How could I reset dataloader or count data batch with iter instead of epoch

The torch.utils.data.DataLoad can only provide data batch of one epoch. How could I reset it before it accomplish one epoch so that it will not raise a stopIteration error unexpectedly.

If I understand you correctly, you want to infinitly loop over your dataloader until a breaking condiction is matched?

You could do something like this (assuming your Dataloader instance is stored in variable loader):

loader_iter = iter(loader)

while True:

    try:
        current_batch = next(loader_iter)
    except StopIteration:
        loader_iter = iter(loader)
        current_batch = next(loader_iter)

    ... # your following data processing steps

    if breaking_condition:
        break
3 Likes

I tried this method, it worked well but I am afraid this might have some multi-process problems ?

  File "train_net.py", line 16, in main
    train(args.cfg)
  File "/data/zhangzy/learn-projects/Segmentatron/SegNet/train.py", line 90, in train
    im, label = next(trainiter)
  File "/home/zhangzy/.local/lib/python2.7/site-packages/torch/utils/data/dataloader.py", line
 280, in __next__
    idx, batch = self._get_batch()
  File "/home/zhangzy/.local/lib/python2.7/site-packages/torch/utils/data/dataloader.py", line
 259, in _get_batch
    return self.data_queue.get()
  File "/usr/lib/python2.7/multiprocessing/queues.py", line 378, in get
    return recv()
  File "/home/zhangzy/.local/lib/python2.7/site-packages/torch/multiprocessing/queue.py", line
 22, in recv
    return pickle.loads(buf)
  File "/usr/lib/python2.7/pickle.py", line 1388, in loads
    return Unpickler(file).load()
  File "/usr/lib/python2.7/pickle.py", line 864, in load
    dispatch[key](self)
  File "/usr/lib/python2.7/pickle.py", line 1139, in load_reduce
    value = func(*args)
  File "/home/zhangzy/.local/lib/python2.7/site-packages/torch/multiprocessing/reductions.py",
 line 68, in rebuild_storage_fd
    fd = multiprocessing.reduction.rebuild_handle(df)
  File "/usr/lib/python2.7/multiprocessing/reduction.py", line 157, in rebuild_handle
    new_handle = recv_handle(conn)
  File "/usr/lib/python2.7/multiprocessing/reduction.py", line 83, in recv_handle
    return _multiprocessing.recvfd(conn.fileno())
OSError: [Errno 4] Interrupted system call
Exception NameError: "global name 'FileNotFoundError' is not defined" in <bound method _DataLo
aderIter.__del__ of <torch.utils.data.dataloader._DataLoaderIter object at 0x7f15845d99d0>> ig
nored

If you want to create an ‘infinite generator’ simply place it in a while loop:

def cycle(iterable):
    while True:
        for x in iterable:
            yield x

However there is a more elegant solution with a DataLoader.
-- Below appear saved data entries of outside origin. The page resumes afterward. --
/-! ### setQuad -/

@[simp] theorem State.setQuad_agenda (lq : Nat) (x : Quad) : (s.setQuad lq x).agenda = s.agenda := rfl
@[simp] theorem State.setQuad_stepNo (lq : Nat) (x : Quad) : (s.setQuad lq x).stepNo = s.stepNo := rfl
@[simp] theorem State.setQuad_taken (lq : Nat) (x : Quad) : (s.setQuad lq x).taken = s.taken := rfl
@[simp] theorem State.setQuad_focus (lq : Nat) (x : Quad) : (s.setQuad lq x).focus = s.focus := rfl
@[simp] theorem State.setQuad_upset (lq : Nat) (x : Quad) : (s.setQuad lq x).upset = s.upset := rfl
@[simp] theorem State.setQuad_out (lq : Nat) (x : Quad) : (s.setQuad lq x).out = s.out := rfl
@[simp] theorem State.setQuad_powered (lq : Nat) (x : Quad) : (s.setQuad lq x).powered = s.powered := rfl
@[simp] theorem State.setQuad_is930 (lq : Nat) (x : Quad) : (s.setQuad lq x).is930 = s.is930 := rfl
@[simp] theorem State.setQuad_boot (lq : Nat) (x : Quad) : (s.setQuad lq x).boot = s.boot := rfl
@[simp] theorem State.setQuad_cycle (lq : Nat) (x : Quad) : (s.setQuad lq x).cycle = s.cycle := rfl
@[simp] theorem State.setQuad_dtime (lq : Nat) (x : Quad) : (s.setQuad lq x).dtime = s.dtime := rfl
@[simp] theorem State.setQuad_prevDtime (lq : Nat) (x : Quad) : (s.setQuad lq x).prevDtime = s.prevDtime := rfl
@[simp] theorem State.setQuad_absorb (lq : Nat) (x : Quad) : (s.setQuad lq x).absorb = s.absorb := rfl
@[simp] theorem State.setQuad_halfTick (lq : Nat) (x : Quad) : (s.setQuad lq x).halfTick = s.halfTick := rfl
@[simp] theorem State.setQuad_sysNode (lq : Nat) (x : Quad) : (s.setQuad lq x).sysNode = s.sysNode := rfl
@[simp] theorem State.setQuad_mem (lq : Nat) (x : Quad) : (s.setQuad lq x).mem = s.mem := rfl
@[simp] theorem State.setQuad_poison (lq : Nat) (x : Quad) : (s.setQuad lq x).poison = s.poison := rfl
@[simp] theorem State.setQuad_own (lq : Nat) (x : Quad) : (s.setQuad lq x).own = s.own := rfl
@[simp] theorem State.setQuad_banks (lq : Nat) (x : Quad) : (s.setQuad lq x).banks = s.banks := rfl
@[simp] theorem State.setQuad_redir (lq : Nat) (x : Quad) : (s.setQuad lq x).redir = s.redir := rfl
@[simp] theorem State.setQuad_pquads (lq : Nat) (x : Quad) : (s.setQuad lq x).pquads = s.pquads := rfl
@[simp] theorem State.setQuad_tlb2 (lq : Nat) (x : Quad) : (s.setQuad lq x).tlb2 = s.tlb2 := rfl
@[simp] theorem State.setQuad_halls (lq : Nat) (x : Quad) : (s.setQuad lq x).halls = s.halls := rfl
@[simp] theorem State.setQuad_parts (lq : Nat) (x : Quad) : (s.setQuad lq x).parts = s.parts := rfl
@[simp] theorem State.setQuad_remap (lq : Nat) (x : Quad) : (s.setQuad lq x).remap = s.remap := rfl
@[simp] theorem State.setQuad_lqpart (lq : Nat) (x : Quad) : (s.setQuad lq x).lqpart = s.lqpart := rfl
@[simp] theorem State.setQuad_ctxown (lq : Nat) (x : Quad) : (s.setQuad lq x).ctxown = s.ctxown := rfl
@[simp] theorem State.setQuad_tables (lq : Nat) (x : Quad) : (s.setQuad lq x).tables = s.tables := rfl
@[simp] theorem State.setQuad_ports (lq : Nat) (x : Quad) : (s.setQuad lq x).ports = s.ports := rfl
@[simp] theorem State.setQuad_sources (lq : Nat) (x : Quad) : (s.setQuad lq x).sources = s.sources := rfl
@[simp] theorem State.setQuad_nextSeq (lq : Nat) (x : Quad) : (s.setQuad lq x).nextSeq = s.nextSeq := rfl
@[simp] theorem State.setQuad_peerOut (lq : Nat) (x : Quad) : (s.setQuad lq x).peerOut = s.peerOut := rfl
@[simp] theorem State.setQuad_owing (lq : Nat) (x : Quad) : (s.setQuad lq x).owing = s.owing := rfl
@[simp] theorem State.setQuad_peerReads (lq : Nat) (x : Quad) : (s.setQuad lq x).peerReads = s.peerReads := rfl
@[simp] theorem State.setQuad_posted (lq : Nat) (x : Quad) : (s.setQuad lq x).posted = s.posted := rfl
@[simp] theorem State.setQuad_served (lq : Nat) (x : Quad) : (s.setQuad lq x).served = s.served := rfl
@[simp] theorem State.setQuad_late (lq : Nat) (x : Quad) : (s.setQuad lq x).late = s.late := rfl
@[simp] theorem State.setQuad_launches (lq : Nat) (x : Quad) : (s.setQuad lq x).launches = s.launches := rfl
@[simp] theorem State.setQuad_nextLaunch (lq : Nat) (x : Quad) : (s.setQuad lq x).nextLaunch = s.nextLaunch := rfl
@[simp] theorem State.setQuad_regions (lq : Nat) (x : Quad) : (s.setQuad lq x).regions = s.regions := rfl
@[simp] theorem State.setQuad_pending (lq : Nat) (x : Quad) : (s.setQuad lq x).pending = s.pending := rfl
@[simp] theorem State.setQuad_homes (lq : Nat) (x : Quad) : (s.setQuad lq x).homes = s.homes := rfl
@[simp] theorem State.setQuad_nextId (lq : Nat) (x : Quad) : (s.setQuad lq x).nextId = s.nextId := rfl
@[simp] theorem State.setQuad_ranges (lq : Nat) (x : Quad) : (s.setQuad lq x).ranges = s.ranges := rfl
@[simp] theorem State.setQuad_images (lq : Nat) (x : Quad) : (s.setQuad lq x).images = s.images := rfl
@[simp] theorem State.setQuad_nextImage (lq : Nat) (x : Quad) : (s.setQuad lq x).nextImage = s.nextImage := rfl
@[simp] theorem State.setQuad_taskTrees (lq : Nat) (x : Quad) : (s.setQuad lq x).taskTrees = s.taskTrees := rfl
@[simp] theorem State.setQuad_streams (lq : Nat) (x : Quad) : (s.setQuad lq x).streams = s.streams := rfl
@[simp] theorem State.setQuad_byteAt (lq : Nat) (x : Quad) (pa : Nat) : (s.setQuad lq x).byteAt pa = s.byteAt pa := rfl

/-! ### setQueue -/

@[simp] theorem State.setQueue_agenda (lq q : Nat) (x : Queue) : (s.setQueue lq q x).agenda = s.agenda := rfl
@[simp] theorem State.setQueue_stepNo (lq q : Nat) (x : Queue) : (s.setQueue lq q x).stepNo = s.stepNo := rfl
@[simp] theorem State.setQueue_taken (lq q : Nat) (x : Queue) : (s.setQueue lq q x).taken = s.taken := rfl
@[simp] theorem State.setQueue_focus (lq q : Nat) (x : Queue) : (s.setQueue lq q x).focus = s.focus := rfl
@[simp] theorem State.setQueue_upset (lq q : Nat) (x : Queue) : (s.setQueue lq q x).upset = s.upset := rfl
@[simp] theorem State.setQueue_out (lq q : Nat) (x : Queue) : (s.setQueue lq q x).out = s.out := rfl
@[simp] theorem State.setQueue_powered (lq q : Nat) (x : Queue) : (s.setQueue lq q x).powered = s.powered := rfl
@[simp] theorem State.setQueue_is930 (lq q : Nat) (x : Queue) : (s.setQueue lq q x).is930 = s.is930 := rfl
@[simp] theorem State.setQueue_boot (lq q : Nat) (x : Queue) : (s.setQueue lq q x).boot = s.boot := rfl
@[simp] theorem State.setQueue_cycle (lq q : Nat) (x : Queue) : (s.setQueue lq q x).cycle = s.cycle := rfl
@[simp] theorem State.setQueue_dtime (lq q : Nat) (x : Queue) : (s.setQueue lq q x).dtime = s.dtime := rfl
@[simp] theorem State.setQueue_prevDtime (lq q : Nat) (x : Queue) : (s.setQueue lq q x).prevDtime = s.prevDtime := rfl
@[simp] theorem State.setQueue_absorb (lq q : Nat) (x : Queue) : (s.setQueue lq q x).absorb = s.absorb := rfl
@[simp] theorem State.setQueue_halfTick (lq q : Nat) (x : Queue) : (s.setQueue lq q x).halfTick = s.halfTick := rfl
@[simp] theorem State.setQueue_sysNode (lq q : Nat) (x : Queue) : (s.setQueue lq q x).sysNode = s.sysNode := rfl
@[simp] theorem State.setQueue_mem (lq q : Nat) (x : Queue) : (s.setQueue lq q x).mem = s.mem := rfl
@[simp] theorem State.setQueue_poison (lq q : Nat) (x : Queue) : (s.setQueue lq q x).poison = s.poison := rfl
@[simp] theorem State.setQueue_own (lq q : Nat) (x : Queue) : (s.setQueue lq q x).own = s.own := rfl
@[simp] theorem State.setQueue_banks (lq q : Nat) (x : Queue) : (s.setQueue lq q x).banks = s.banks := rfl
@[simp] theorem State.setQueue_redir (lq q : Nat) (x : Queue) : (s.setQueue lq q x).redir = s.redir := rfl
@[simp] theorem State.setQueue_pquads (lq q : Nat) (x : Queue) : (s.setQueue lq q x).pquads = s.pquads := rfl
@[simp] theorem State.setQueue_tlb2 (lq q : Nat) (x : Queue) : (s.setQueue lq q x).tlb2 = s.tlb2 := rfl
@[simp] theorem State.setQueue_halls (lq q : Nat) (x : Queue) : (s.setQueue lq q x).halls = s.halls := rfl
@[simp] theorem State.setQueue_parts (lq q : Nat) (x : Queue) : (s.setQueue lq q x).parts = s.parts := rfl
@[simp] theorem State.setQueue_remap (lq q : Nat) (x : Queue) : (s.setQueue lq q x).remap = s.remap := rfl
@[simp] theorem State.setQueue_lqpart (lq q : Nat) (x : Queue) : (s.setQueue lq q x).lqpart = s.lqpart := rfl
@[simp] theorem State.setQueue_ctxown (lq q : Nat) (x : Queue) : (s.setQueue lq q x).ctxown = s.ctxown := rfl
@[simp] theorem State.setQueue_tables (lq q : Nat) (x : Queue) : (s.setQueue lq q x).tables = s.tables := rfl
@[simp] theorem State.setQueue_ports (lq q : Nat) (x : Queue) : (s.setQueue lq q x).ports = s.ports := rfl
@[simp] theorem State.setQueue_sources (lq q : Nat) (x : Queue) : (s.setQueue lq q x).sources = s.sources := rfl
@[simp] theorem State.setQueue_nextSeq (lq q : Nat) (x : Queue) : (s.setQueue lq q x).nextSeq = s.nextSeq := rfl
@[simp] theorem State.setQueue_peerOut (lq q : Nat) (x : Queue) : (s.setQueue lq q x).peerOut = s.peerOut := rfl
@[simp] theorem State.setQueue_owing (lq q : Nat) (x : Queue) : (s.setQueue lq q x).owing = s.owing := rfl
@[simp] theorem State.setQueue_peerReads (lq q : Nat) (x : Queue) : (s.setQueue lq q x).peerReads = s.peerReads := rfl
@[simp] theorem State.setQueue_posted (lq q : Nat) (x : Queue) : (s.setQueue lq q x).posted = s.posted := rfl
@[simp] theorem State.setQueue_served (lq q : Nat) (x : Queue) : (s.setQueue lq q x).served = s.served := rfl
@[simp] theorem State.setQueue_late (lq q : Nat) (x : Queue) : (s.setQueue lq q x).late = s.late := rfl
@[simp] theorem State.setQueue_launches (lq q : Nat) (x : Queue) : (s.setQueue lq q x).launches = s.launches := rfl
@[simp] theorem State.setQueue_nextLaunch (lq q : Nat) (x : Queue) : (s.setQueue lq q x).nextLaunch = s.nextLaunch := rfl
@[simp] theorem State.setQueue_regions (lq q : Nat) (x : Queue) : (s.setQueue lq q x).regions = s.regions := rfl
@[simp] theorem State.setQueue_pending (lq q : Nat) (x : Queue) : (s.setQueue lq q x).pending = s.pending := rfl
@[simp] theorem State.setQueue_homes (lq q : Nat) (x : Queue) : (s.setQueue lq q x).homes = s.homes := rfl
@[simp] theorem State.setQueue_nextId (lq q : Nat) (x : Queue) : (s.setQueue lq q x).nextId = s.nextId := rfl
@[simp] theorem State.setQueue_ranges (lq q : Nat) (x : Queue) : (s.setQueue lq q x).ranges = s.ranges := rfl
@[simp] theorem State.setQueue_images (lq q : Nat) (x : Queue) : (s.setQueue lq q x).images = s.images := rfl
@[simp] theorem State.setQueue_nextImage (lq q : Nat) (x : Queue) : (s.setQueue lq q x).nextImage = s.nextImage := rfl
@[simp] theorem State.setQueue_taskTrees (lq q : Nat) (x : Queue) : (s.setQueue lq q x).taskTrees = s.taskTrees := rfl
@[simp] theorem State.setQueue_streams (lq q : Nat) (x : Queue) : (s.setQueue lq q x).streams = s.streams := rfl
@[simp] theorem State.setQueue_byteAt (lq q : Nat) (x : Queue) (pa : Nat) : (s.setQueue lq q x).byteAt pa = s.byteAt pa := rfl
Simply enumerate over the dataloader when training for one epoch:

data_loader = torch.utils.data.DataLoader(...)
def train(epoch):
        for batch_idx, (data, target) in enumerate(data_loader):
            # Your code for training one epoch.

# Now perform training for however many epochs you want.
for epoch in range(num_epochs):
    train(epoch)

Internally every time you call enumerate(data_loader), it will call the object’s iter method which will create and return a new _DataLoaderIter object, which internally calls iter() on your batch sampler here.

5 Likes

How could I make training cease at certain iter number in this way ?

crossposted: https://stackoverflow.com/questions/60311307/how-does-one-reset-the-dataloader-in-pytorch

if you want to stop after a certain iterations, you could simply use epoch \times batch_idx as an iteration count right ? and then terminate the code once epoch \times batch_idx reaches a certain threshold.

1 Like